1- take 50 meter of copper wire (i would take my roll of extension cord, though I'm not sure that could take 120A) . Measure the resistance of this ( say that's 2,0 Ohm) Then make a linear interpolation and cut a short piece from the wire. Use this as resistor (in my example, this would be a piece of 4,5 cm )
Now, this would still give 120A*0,22V=26W ! of heat dissipation in this wire, which is probably too much. And if the wire gets hot, the resistance will change... Hm. Cutting the short wire in 2 isn't very practical, so lets use 10 equally sized pieces in parallel to build the shunt. This divides the resistance by 10, voltage drop is now 0,022V.

You can use the above multiplying method to build a 'radiator' of wires and build op a resistor that has a small resistance and enough surface to be cooled.

Also, if you can get your hands on a spool of constantan wire, that's very good to make resistors from. This is an alloy designed to have the same resistance as temperature increases.

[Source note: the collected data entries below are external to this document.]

/-! ### The sequential advance -/

/-- Rule R81: an instruction that neither takes a jump nor waits for input ends with `IP <- IP + 1`, and
nothing before that write changes IP or LEN. -/
theorem exec_advances {i : Instr} {s : State} (hjz : i = .jz → memRead s (currentAddr s) ≠ 0)
    (hjnz : i = .jnz → memRead s (currentAddr s) = 0) (hinp : i = .inp → s.input ≠ []) :
    ∃ u, exec i s = .next (advanceIp u) ∧ u.ip = s.ip ∧ u.len = s.len := by
  cases i with
  | inc => exact ⟨_, exec_inc s, rfl, rfl⟩
  | dec => exact ⟨_, exec_dec s, rfl, rfl⟩
  | right => exact ⟨_, exec_right s, rfl, rfl⟩
  | left => exact ⟨_, exec_left s, rfl, rfl⟩
  | out => exact ⟨_, exec_out s, rfl, rfl⟩
  | inp =>
    obtain ⟨b, rest, hin⟩ := List.exists_cons_of_ne_nil (hinp rfl)
    exact ⟨_, exec_inp_cons s hin, rfl, rfl⟩
  | jz => exact ⟨_, exec_jz_nonzero s (hjz rfl), rfl, rfl⟩
  | jnz => exact ⟨_, exec_jnz_zero s (hjnz rfl), rfl, rfl⟩
  | nop b => exact ⟨_, exec_nop s b, rfl, rfl⟩

/-- IP + 1 does not wrap below LEN. -/
theorem toNat_advanceIp_ip {s : State} (hlt : s.ip.toNat < s.len.toNat) :
    (advanceIp s).ip.toNat = s.ip.toNat + 1 := by
  have := s.len.isLt
  rw [advanceIp_ip]
  bv_omega

/-! ### The writers of CAUSE -/

/-- The guard under which a bracket scans: `[` with the cell 0, `]` with the cell not 0 (rule R86). -/
def Scans (i : Instr) (s : State) : Prop :=
  (i = .jz ∧ memRead s (currentAddr s) = 0) ∨ (i = .jnz ∧ memRead s (currentAddr s) ≠ 0)

/-- An instruction keeps CAUSE, or is a bracket that scans and raises UnbalancedBracket. -/
theorem exec_cause_cases {i : Instr} {s t : State} (h : exec i s = .next t) :
    t.cause = s.cause ∨ (t.cause = .unbalancedBracket ∧ Scans i s) := by
  rcases exec_cases h with ⟨v, -, rfl⟩ | ⟨v, -, rfl⟩ | ⟨-, rfl⟩ | ⟨-, -, rfl⟩ | ⟨b, rest, -, -, rfl⟩ |
    ⟨q, -, -, -, rfl⟩ | ⟨q, -, -, -, rfl⟩ | ⟨hi, hz, -, rfl⟩ | ⟨hi, hz, -, rfl⟩ | ⟨-, rfl⟩
  iterate 7 exact .inl rfl
  · exact .inr ⟨rfl, .inl ⟨hi, hz⟩⟩
  · exact .inr ⟨rfl, .inr ⟨hi, hz⟩⟩
  · exact .inl rfl

/-- A step keeps CAUSE, or raises UnbalancedBracket where none stood, from a bracket that scans. -/
theorem step_cause_cases {s t : State} (h : step s = .next t) :
    t.cause = s.cause ∨ (t.cause = .unbalancedBracket ∧ s.cause = .none ∧
      ∃ b, progRead s s.ip.toNat = some b ∧ Scans (decode b) s) := by
  obtain ⟨rfl, -⟩ | ⟨hc, -, b, hb, hexec⟩ := step_cases h
  · exact .inl rfl
  · exact (exec_cause_cases hexec).imp_right fun ⟨ht, hscan⟩ => ⟨ht, hc, b, hb, hscan⟩

/-- A host operation that answers CapacityExceeded found it standing, or is a LOAD beyond the capacity. -/
theorem hostOp_capacityExceeded {o : HostOp} {s t : State} (h : hostOp o s = .next t)
    (ht : t.cause = .capacityExceeded) :
    s.cause = .capacityExceeded ∨ ∃ bytes, o = .load bytes ∧ 65536 < bytes.length := by
  cases o with
  | reset => cases h; cases ht
  | load bytes =>
    obtain ⟨-, ⟨-, rfl⟩ | ⟨hn, -⟩⟩ := load_cases h
    · exact .inl ht
    · exact .inr ⟨bytes, rfl, hn⟩
  | step =>
    obtain hkeep | ⟨hub, -⟩ := step_cause_cases h
    · exact .inl (hkeep.symm.trans ht)
    · rw [hub] at ht
      cases ht
  | offer b => cases h; exact .inl ht
  | query q => cases h; exact .inl ht

/-! ### The obligations -/

/-- Settles O24: a step changes CAUSE only through the scan of a bracket, and of the other operations only
RESET and LOAD write it. -/
theorem onlyBracketsAndLoadRaise : Obligations.OnlyBracketsAndLoadRaise := by
  refine ⟨fun s t h hne => ?_, fun o s t h ht hs => (hostOp_capacityExceeded h ht).resolve_left hs⟩
  obtain ⟨ht, hc, b, hb, hscan⟩ := (step_cause_cases h).resolve_left hne
  refine ⟨ht, hc, ?_⟩
  rw [hb]
  exact hscan.imp (And.imp_left fun hi => congrArg some (eq_encode_of_decode_eq hi))
    (And.imp_left fun hi => congrArg some (eq_encode_of_decode_eq hi))

/-- Settles O26: the excluded bytes are the encodings of the taken jumps and of the waiting input, and IP + 1
does not wrap below LEN. -/
theorem sequentialAdvance : Obligations.SequentialAdvance := by
  intro s b hc hlt hb hjz hjnz hinp
  obtain ⟨u, hexec, hip, hlen⟩ : ∃ u, exec (decode b) s = .next (advanceIp u) ∧ u.ip = s.ip ∧ u.len = s.len :=
    exec_advances (fun hi hz => hjz ⟨eq_encode_of_decode_eq hi, hz⟩)
      (fun hi => not_not.1 fun hz => hjnz ⟨eq_encode_of_decode_eq hi, hz⟩)
      (fun hi hin => hinp ⟨eq_encode_of_decode_eq hi, hin⟩)
  have hnext : (advanceIp u).ip.toNat = s.ip.toNat + 1 := by
    rw [toNat_advanceIp_ip (by rwa [hip, hlen]), hip]
  refine ⟨advanceIp u, (step_eq_exec hc hlt hb).trans hexec, hnext, ?_⟩
  rw [hnext, advanceIp_len, hlen]
  exact hlt

/-- Settles O16: IP = LEN makes the step a no-op, and the reset state has IP = LEN = 0. -/
theorem haltedStepChangesNothing : Obligations.HaltedStepChangesNothing :=
  ⟨fun _ _ hip => step_of_ip_eq_len hip, step_of_ip_eq_len rfl⟩

end Sys2Proof.Machine
end

section
/-! PROOFS. The tape instructions (41_tape_ops.md rules R89 to R92). -/

namespace Sys2Proof.Machine

/-! ### The two ways a tape instruction ends -/

/-- The frame that `+` and `-` share: a write of the current cell, then IP + 1. -/
theorem advanceIp_memWrite_frame (s : State) (a : Int) (v : Byte) :
    advanceIp (memWrite s a v) = { s with tape := (memWrite s a v).tape, ip := s.ip + 1 } := rfl

/-- The frame that `>` and `<` share: a write of AP, then IP + 1. -/
theorem advanceIp_setAp_frame (s : State) (v : Addr) :
    advanceIp (s.setAp v) = { s with ap := v, ip := s.ip + 1 } := rfl

/-! ### The wraparound of AP -/

theorem toNat_addr_add_one (v : Addr) : (v + 1).toNat = (v.toNat + 1) % 65536 :=
  BitVec.toNat_add v 1

/-- AP - 1 in 16 bits is AP + 65535 modulo 65536 (rule R92). -/
theorem toNat_addr_sub_one (v : Addr) : (v - 1).toNat = (v.toNat + 65535) % 65536 := by
  bv_omega

/-! ### The obligations -/

/-- Settles O4: `+` is one controller increment at AP, and the advance that follows it writes IP only, so the
engine halts when the new IP is LEN. -/
theorem incrementInstruction : Obligations.IncrementInstruction :=
  ⟨rfl, fun s => ⟨_, exec_inc s, advanceIp_memWrite_frame s _ _,
    toNat_memRead_increment s (currentAddr s), memWrite_keepsOtherCells s _,
    fun hcause hawait hip => runState_halted hcause hawait hip⟩⟩

/-- Settles O5: `-` is one controller decrement at AP, and the advance that follows it writes IP only. -/
theorem decrementInstruction : Obligations.DecrementInstruction :=
  ⟨rfl, fun s => ⟨_, exec_dec s, advanceIp_memWrite_frame s _ _,
    toNat_memRead_decrement s (currentAddr s), memWrite_keepsOtherCells s _⟩⟩

/-- Settles O6: `>` writes AP and IP, and a read of the tape depends on neither. -/
theorem rightInstruction : Obligations.RightInstruction :=
  ⟨rfl, fun s => ⟨_, exec_right s, advanceIp_setAp_frame s _, toNat_addr_add_one s.ap,
    memRead_setAp s (s.ap + 1)⟩⟩

/-- Settles O7: `<` writes AP and IP, and a read of the tape depends on neither. -/
theorem leftInstruction : Obligations.LeftInstruction :=
  ⟨rfl, fun s => ⟨_, exec_left s, advanceIp_setAp_frame s _, toNat_addr_sub_one s.ap,
    memRead_setAp s (s.ap - 1)⟩⟩

end Sys2Proof.Machine
end

section
/-! PROOFS. The bracket scanner (43_loop.md rules R104 and R106): its forward loop, what the scans answer in
terms of `Matches`, and matching in a balanced program. -/

namespace Sys2Proof.Machine

/-! ### The loop of ScanForward -/

/-- Rule R104: one iteration of the loop, at a position that holds a byte. -/
theorem scanForwardFrom_succ {prog : Memory} {p : Nat} {b : Byte} (left d : Nat)
    (hb : Memory.lookup prog p = some b) :
    scanForwardFrom prog (left + 1) p d =
      if b = openByte then scanForwardFrom prog left (p + 1) (d + 1)
      else if b = closeByte ∧ d = 0 then .found (BitVec.ofNat 17 (p + 1))
      else if b = closeByte then scanForwardFrom prog left (p + 1) (d - 1)
      else scanForwardFrom prog left (p + 1) d := by
  rw [scanForwardFrom, hb]
  by_cases hc : b = closeByte <;> simp [hc]

/-! ### Matching ends a scan -/

/-- A `[` matches where a forward scan from the next position with counter 0 ends. -/
theorem matches_iff_forwardEnd {bs : List Byte} {j : Nat} (hj : bs[j]? = some openByte) (k : Nat) :
    Matches bs j k ↔ ForwardEnd bs (j + 1) 0 k := by
  simp [matches_iff, ForwardEnd, hj]

/-- A `]` matches where a backward scan below it with counter 0 ends. -/
theorem matches_iff_backwardEnd {bs : List Byte} {k : Nat} (hk : bs[k]? = some closeByte) (j : Nat) :
    Matches bs j k ↔ BackwardEnd bs k 0 j := by
  rw [matches_iff, BackwardEnd, Nat.cast_zero, sub_zero]
  constructor
  · rintro ⟨hlt, hj, -, hdepth, hmin⟩
    exact ⟨hlt, hj, hdepth.symm, hdepth ▸ hmin⟩
  · rintro ⟨hlt, hj, hdepth, hmin⟩
    exact ⟨hlt, hj, hk, hdepth.symm, hdepth ▸ hmin⟩

/-! ### What the scans answer -/

section
variable {s : State} {bs : List Byte}

theorem lt_length_of_getElem?_eq_some {i : Nat} {b : Byte} (h : bs[i]? = some b) : i < bs.length :=
  (List.getElem?_eq_some_iff.1 h).1

/-- Everything the scan of a `[` can answer. -/
theorem scanForward_cases (hs : HoldsProgram s bs) (hb : bs[s.ip.toNat]? = some openByte) :
    (∃ k, Matches bs s.ip.toNat k ∧ scanForward s = .found (BitVec.ofNat 17 (k + 1))) ∨
    ((∀ k, ¬ Matches bs s.ip.toNat k) ∧ scanForward s = .unbalanced) := by
  obtain ⟨hlen, hprog⟩ := hs
  have hip := lt_length_of_getElem?_eq_some hb
  simp only [matches_iff_forwardEnd hb]
  exact scanForwardFrom_spec hprog _ _ 0 (by omega)
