-- ==== Sys2Proof/Machine/LinkEvents.lean ====
section
/-! DEFINITION. The events of the links and the requests that the port units own (chapter 1): received bytes,
frames, gaps, sent frames, SENS, PSTA and unknown codes. -/

namespace Sys2Proof.Machine

/-- A byte received on a port (R2). A byte that completes a frame, or is a length below 6, has the whole effect
that R2 gives it, as its own rows have. -/
def execReceivedByte (p : Port) (b : Byte) (s : State) : Host.Outcome State Fault Refusal :=
  .next (s.settle.onPort p fun u => u.receive b)

/-- A receiver in BODY that lacks one byte. -/
def PortUnit.awaitsLast (u : PortUnit) : Option (Nat × List Byte) :=
  match u.receiver with
  | .body length got => if got.length + 1 = length + 3 then some (length, got) else none
  | _ => none

/-- The last CRC byte of a frame is received (R2, R4); on a port that awaits no last byte it is no event
(log 3). -/
def execFrameComplete (p : Port) (last : Byte) (s : State) : Host.Outcome State Fault Refusal :=
  .next (s.settle.onPort p fun u =>
    match u.awaitsLast with
    | some (length, got) => u.complete length (got ++ [last])
    | none => u)

/-- A length byte below 6 in HEADER (R2); any other byte, or another condition of the receiver, is no event
of this row (log 3). -/
def execLengthBelow6 (p : Port) (length : Byte) (s : State) : Host.Outcome State Fault Refusal :=
  .next (s.settle.onPort p fun u =>
    if u.receiver = .header ∧ length.toNat < 6 then
      { u with receiver := Receiver.hunting }.countCrcError
    else u)

/-- Idle line time of more than 5 ms (R3). -/
def execGapAbort (p : Port) (s : State) : Host.Outcome State Fault Refusal :=
  .next (s.settle.onPort p PortUnit.gap)

/-- The last character of the frame on the line has been sent (R7, R16). After FRST's GOOD response the floor
reset is listed, to be taken before anything else (R194). -/
def execFrameSent (p : Port) (s : State) : Host.Outcome State Fault Refusal :=
  let s := s.settle
  let resets := (s.port p).sendsFloorReset
  let s := s.onPort p PortUnit.sent
  .next (if resets then { s with due := [.floorReset] } else s)

/-- SENS carried out for port `p` (R12): the sense record; the GOOD outcome then clears it (R11). -/
def sensOwner (p : Port) : Owner Unit := fun _ _ s => (s, .good (s.port p).sense.bytes)

/-- SENS (R12). -/
def execSens (p : Port) (s : State) : Host.Outcome State Fault Refusal :=
  .next (s.request p .sens anyPayload readEmpty (sensOwner p))

/-- PSTA carried out for port `p` (R17): the status is taken, then the latches and counters are cleared. The
intake depth is that of the moment the request was taken into service. -/
def pstaOwner (p : Port) : Owner Unit := fun _ _ s =>
  let depth := ((s.port p).service.map fun v => v.depth).getD 0
  (s.onPort p PortUnit.clearStatus, .good ((s.port p).status depth))

/-- PSTA (R17). -/
def execPsta (p : Port) (s : State) : Host.Outcome State Fault Refusal :=
  .next (s.request p .psta anyPayload readEmpty (pstaOwner p))

/-- A request in service whose code is no request's (R8 steps 1 and 2): the mnemonic is blank. -/
def execUnknownCode (p : Port) (s : State) : Host.Outcome State Fault Refusal :=
  let s := s.settle
  .next (match s.taken p with
    | some v =>
      if Req.ofCode v.frame.code = none then
        if s.startsUp v then s.answerStartUp p none
        else s.answer p none (.check .field 2)
      else s
    | none => s)

end Sys2Proof.Machine
end

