/-! ## Ticks, deadlines and gates (chapters 2, 3, 6 and 10) -/

/-- A seconds tick counts the seconds, lowers every deadline, advances ages and soaks, and brings about
exactly the events that the rules give it: the minute tick at the wrap of 59, each entry that goes STALE or
away, each expiry and each soak end (R27, R28, R99, R170, R173). Nothing else changes. The model's own choices in this:
a deadline that has run out stands at 0 until its expiry, which the tick lists, is taken (logs 18 and 28), and every
deadline, soak and age takes the tick before any other event of it acts (log 32). -/
def Obligations.SecondsTickCountsAndBringsAboutEvents : Prop :=
  ∀ s : State, s.Quiet → ∃ t, exec .secondsTick s = .next t
    ∧ t = { s with cells := t.cells, equipment := t.equipment, clock := t.clock, due := t.due }
    ∧ t.clock = { s.clock with seconds := if s.clock.seconds = 59 then 0 else s.clock.seconds + 1 }
    ∧ (∀ i, t.entry i = (s.entry i).map fun e => { e with age := min 65535 (e.age + 1) })
    ∧ (∀ c, t.cell c =
        { s.cell c with
          negotiation := (s.cell c).negotiation.map fun n => { n with deadline := n.deadline - 1 }
          preparation := (s.cell c).preparation.map fun q =>
            { q with
              loadDeadline := q.loadDeadline.map fun d => d - 1
              settleDeadline := q.settleDeadline.map fun d => d - 1 }
          run := (s.cell c).run.map fun r => { r with closeDeadline := r.closeDeadline.map fun d => d - 1 }
          thermal := if (s.cell c).thermal.reached = true then
              { (s.cell c).thermal with soak := min 3600 ((s.cell c).thermal.soak + 1) }
            else (s.cell c).thermal })
    ∧ (Due.minute ∈ t.due ↔ s.clock.seconds = 59) ∧ Due.floorReset ∉ t.due
    ∧ (∀ i, (Due.stale i ∈ t.due ↔ ∃ e, t.entry i = some e ∧ s.tables.parameters.aging ≠ 0
          ∧ e.state = .present ∧ s.tables.parameters.aging ≤ e.age)
        ∧ (Due.removal i ∈ t.due ↔ ∃ e, t.entry i = some e ∧ s.tables.parameters.aging ≠ 0
          ∧ e.membership = none ∧ 2 * s.tables.parameters.aging ≤ e.age))
    ∧ ∀ c, (Due.negotiation c ∈ t.due ↔ ((t.cell c).state = .offer ∨ (t.cell c).state = .confirm)
          ∧ ∃ n, (t.cell c).negotiation = some n ∧ n.deadline = 0)
        ∧ (Due.load c ∈ t.due ↔ (t.cell c).state = .preparing
          ∧ ∃ q, (t.cell c).preparation = some q ∧ q.loadDeadline = some 0)
        ∧ (Due.settle c ∈ t.due ↔ (t.cell c).state = .preparing
          ∧ ∃ q, (t.cell c).preparation = some q ∧ q.settleDeadline = some 0)
        ∧ (Due.close c ∈ t.due ↔ (t.cell c).state = .closing
          ∧ ∃ r, (t.cell c).run = some r ∧ r.closeDeadline = some 0)
        ∧ (Due.soak c ∈ t.due ↔ (t.cell c).state = .preparing
          ∧ ∃ q l, (t.cell c).preparation = some q ∧ q.thermal = .soaking ∧ t.boundLot c = some l
            ∧ (t.product l).soakTime ≤ (t.cell c).thermal.soak)

/-- A minute tick advances the minute stamp, which wraps, and the period minute, which returns to 0 after P;
every effective priority is computed again; the gates are evaluated on the new M unless a start-up load runs;
and the mark makes NMRK when it equals the new M (R77, R171, R172, R178, R179). That NMRK comes after the deliveries of
the gates is the model's choice (log 5). -/
def Obligations.MinuteTickAdvancesClock : Prop :=
  ∀ s : State, s.due = [.minute] →
    let m := if s.clock.minute = s.tables.parameters.period then 0 else s.clock.minute + 1
    let stamp := s.clock.stamp + 1
    let advanced : State :=
      { s with
        due := []
        clock := { s.clock with stamp := stamp, minute := m }
        queue := s.queue.map fun w => match s.lot w.lot with
          | some l => { w with priority :=
              effectivePriority s.tables.parameters.agingStep l.basePriority (stamp - l.joinStamp).toNat }
          | none => w }
    let evaluated := if s.configState = .loading then advanced else advanced.evaluateGates none
    exec .minuteTick s = .next
      (if s.tables.parameters.mark = some m then evaluated.notify 0 (.nmrk stamp m) else evaluated)

/-- The state of a gate follows its enabled windows and M (R175, R176), and an evaluation records both states
and delivers each change by its kind: an opening of the DISPATCH gate serves the IDLE cells in ascending
number, an opening of the RELEASE gate offers every record and makes the attention test, a closing of it
reverts every record, and no other change is delivered (R84, R163, R177). That the dispatcher's delivery comes before
the release unit's is the model's choice (log 5). -/
def Obligations.GatesFollowWindowsAndDeliverChanges : Prop :=
  (∀ (ws : List Window) (kind : WindowKind) (m : Nat),
    let mine : List Window := ws.filter fun w => decide (w.kind = kind ∧ w.start ≠ w.stop)
    let isOpen : Window → Prop := fun w =>
      if w.start < w.stop then w.start ≤ m ∧ m < w.stop else w.start ≤ m ∨ m < w.stop
    (mine = [] → gateAt ws kind m = .ungated)
    ∧ ((∃ w ∈ mine, isOpen w) → gateAt ws kind m = .opened)
    ∧ (mine ≠ [] → (∀ w ∈ mine, ¬isOpen w) → gateAt ws kind m = .closed))
  ∧ ∀ (s : State) (src : Option Port),
    let d := gateAt s.tables.windows.toList .dispatch s.clock.minute
    let r := gateAt s.tables.windows.toList .release s.clock.minute
    let recorded : State := { s with clock := { s.clock with dispatchGate := d, releaseGate := r } }
    let idle := (List.finRange 16).filter fun c => decide ((s.cell c).state = .idle)
    let delivered : State := if s.clock.dispatchGate = .closed ∧ d ≠ .closed then
        idle.foldl (fun u c => u.serve src c) recorded else recorded
    let offering (o : OfferState) : State :=
      { delivered with shipments := delivered.shipments.map fun x : Shipment => { x with offer := o } }
    (s.clock.releaseGate = .closed → r ≠ .closed → s.evaluateGates src = (offering .offered).attentionTest)
    ∧ (s.clock.releaseGate ≠ .closed → r = .closed → s.evaluateGates src = offering .queued)
    ∧ ((s.clock.releaseGate = .closed ↔ r = .closed) → s.evaluateGates src = delivered)

/-- A request other than EANN from a known sender leaves its sender's entry PRESENT, with age 0, on the arrival port,
with its id, kind and membership as they were, GOOD, CHECK or FIELD alike (R24); R24's case of a request answered BUSY
by its owner does not arise on an equipment port, as the model infers (log 25). An entry whose age has reached A becomes
STALE and disturbs its cell; a STALE entry without a membership whose age has reached 2A is removed, and its position is
free. Nothing else changes (R27, R28, R29). -/
def Obligations.EntryRefreshedElseGoesStaleThenAway : Prop :=
  (∀ (i : Instr) (s : State) (p : Port) (r : Req) (mine : List Byte → Bool) (id : Id) (payload : List Byte)
    (j : Position) (e : Entry),
    requestOf i = some (p, r, mine) → mine payload = true → r ≠ .eann → s.Sends p r id payload j e →
    ∃ t e', exec i s = .next t ∧ t.entry j = some e' ∧ e'.id = id ∧ e'.state = .present ∧ e'.age = 0
      ∧ e'.port = p ∧ e'.membership = e.membership ∧ e'.ability.kind = e.ability.kind)
  ∧ (∀ (s : State) (i : Position) (e : Entry), s.due = [.stale i] → s.entry i = some e → e.state = .present →
    s.tables.parameters.aging ≠ 0 → s.tables.parameters.aging ≤ e.age →
    let aged : State := { s with due := [], equipment := s.equipment.set i (some { e with state := .stale }) }
    exec (.entryStale i) s = .next (match e.membership with
      | some c => aged.disturb none c .stale
      | none => aged))
  ∧ ∀ (s : State) (i : Position) (e : Entry), s.due = [.removal i] → s.entry i = some e → e.state = .stale →
    s.tables.parameters.aging ≠ 0 → 2 * s.tables.parameters.aging ≤ e.age →
    exec (.entryRemoval i) s = .next (match e.membership with
      | some _ => { s with due := [] }
      | none => { s with due := [], equipment := s.equipment.set i none })

/-- A member disturbance of a cell in use abandons its run and discards its preparation, moves it to LOST, or
into a new negotiation at a re-announce, and then places a CELL hold on the bound lot, which stays bound (R48,
R49, R50); a VACANT cell is not disturbed. -/
def Obligations.DisturbanceEndsWorkAndHoldsLot : Prop :=
  ∀ (s : State) (src : Option Port) (c : CellNo),
    ((s.cell c).state = .vacant → ∀ d, s.disturb src c d = s)
    ∧ ((s.cell c).state ≠ .vacant →
      let emptied : Cell := { s.cell c with run := none, preparation := none }
      let lost := (s.setCell c { emptied with state := .lost, negotiation := none, fault := none }).ncel c
      let offered := (s.setCell c emptied).enterOffer c
      (s.disturb src c .stale = match (s.cell c).bound with
        | some id => lost.placeHold src id .cell c.val 1
        | none => lost)
      ∧ ((s.cell c).state ≠ .lost ∨ s.membersPresent c = true →
        s.disturb src c .reannounce = match (s.cell c).bound with
          | some id => offered.placeHold src id .cell c.val 2
          | none => offered)
      ∧ ((s.cell c).state = .lost → s.membersPresent c = false →
        s.disturb src c .reannounce = match (s.cell c).bound with
          | some id => lost.placeHold src id .cell c.val 2
          | none => lost))

/-- Entering OFFER makes a new negotiation record with the negotiation timeout, removes the fault reason and
queries each member whose report is not marked received; the rest of the cell is kept (R38). A refresh reports a return
only of a STALE entry with a membership, to that cell (R24, R29). Both members are PRESENT when the entries of the
handler and of the tester that the cell names are. A member's return
forms a LOST cell again when both members are PRESENT, asks again the handler or the tester that still owes its report
or acceptance, and does nothing else (R51). That the handler is queried before the tester is the model's choice
(log 5). -/
def Obligations.OfferNegotiatesAfresh : Prop :=
  (∀ (s : State) (c : CellNo) (h t : Bool),
    let offered : Cell :=
      { s.cell c with
        state := .offer
        fault := none
        negotiation := some ⟨h, t, false, false, none, s.tables.parameters.negotiation⟩ }
    let shown := (s.setCell c offered).notify 0 (.ncel c .offer offered.mode none offered.bound)
    let asked := if h then shown else shown.notifyMember offered.handler fun id => .nabq id c
    s.enterOffer c h t = if t then asked else asked.notifyMember offered.tester fun id => .nabq id c)
  ∧ (∀ (s : State) (e : Entry) (c : CellNo) (id : Id),
    (e.returnsTo = some c ↔ e.state = .stale ∧ e.membership = some c)
    ∧ s.reportReturn (some c) id = s.memberReturn c id ∧ s.reportReturn none id = s
    ∧ (s.membersPresent c = true ↔ ∃ h t x y, (s.cell c).handler = some h ∧ (s.cell c).tester = some t
        ∧ s.equip h = some x ∧ s.equip t = some y ∧ x.state = .present ∧ y.state = .present))
  ∧ ∀ (s : State) (c : CellNo) (id : Id),
    ((s.cell c).state = .lost → s.membersPresent c = true → s.memberReturn c id = s.enterOffer c)
    ∧ ((s.cell c).state = .lost → s.membersPresent c = false → s.memberReturn c id = s)
    ∧ (∀ n, (s.cell c).state = .offer → (s.cell c).negotiation = some n → (s.cell c).handler = some id →
        (s.cell c).tester ≠ some id →
        s.memberReturn c id = if n.handlerReported then s else s.notifyEquip id (.nabq id c))
    ∧ (∀ n, (s.cell c).state = .offer → (s.cell c).negotiation = some n → (s.cell c).tester = some id →
        (s.cell c).handler ≠ some id →
        s.memberReturn c id = if n.testerReported then s else s.notifyEquip id (.nabq id c))
    ∧ (∀ n cap, (s.cell c).state = .confirm → (s.cell c).negotiation = some n → n.proposed = some cap →
        (s.cell c).handler = some id → (s.cell c).tester ≠ some id →
        s.memberReturn c id = if n.handlerAccepted then s else s.notifyEquip id (.ncnf id c cap))
    ∧ (∀ n cap, (s.cell c).state = .confirm → (s.cell c).negotiation = some n → n.proposed = some cap →
        (s.cell c).tester = some id → (s.cell c).handler ≠ some id →
        s.memberReturn c id = if n.testerAccepted then s else s.notifyEquip id (.ncnf id c cap))
    ∧ ((s.cell c).state ≠ .lost → (s.cell c).state ≠ .offer → (s.cell c).state ≠ .confirm →
        s.memberReturn c id = s)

Method 2: For this method you need an Amp-meter that can measure 120 Amp (mine sure can't)
Just use a piece of the regular wire in the circuit as shunt. Measure the voltage across this wiie with the circuit described above while you place the Amp-meter in the circuit. You can now see what voltage drop across this wire corresponds to what Amperage. Basically, if you have an amp-meter, you can build one

hope this helps,
Lieven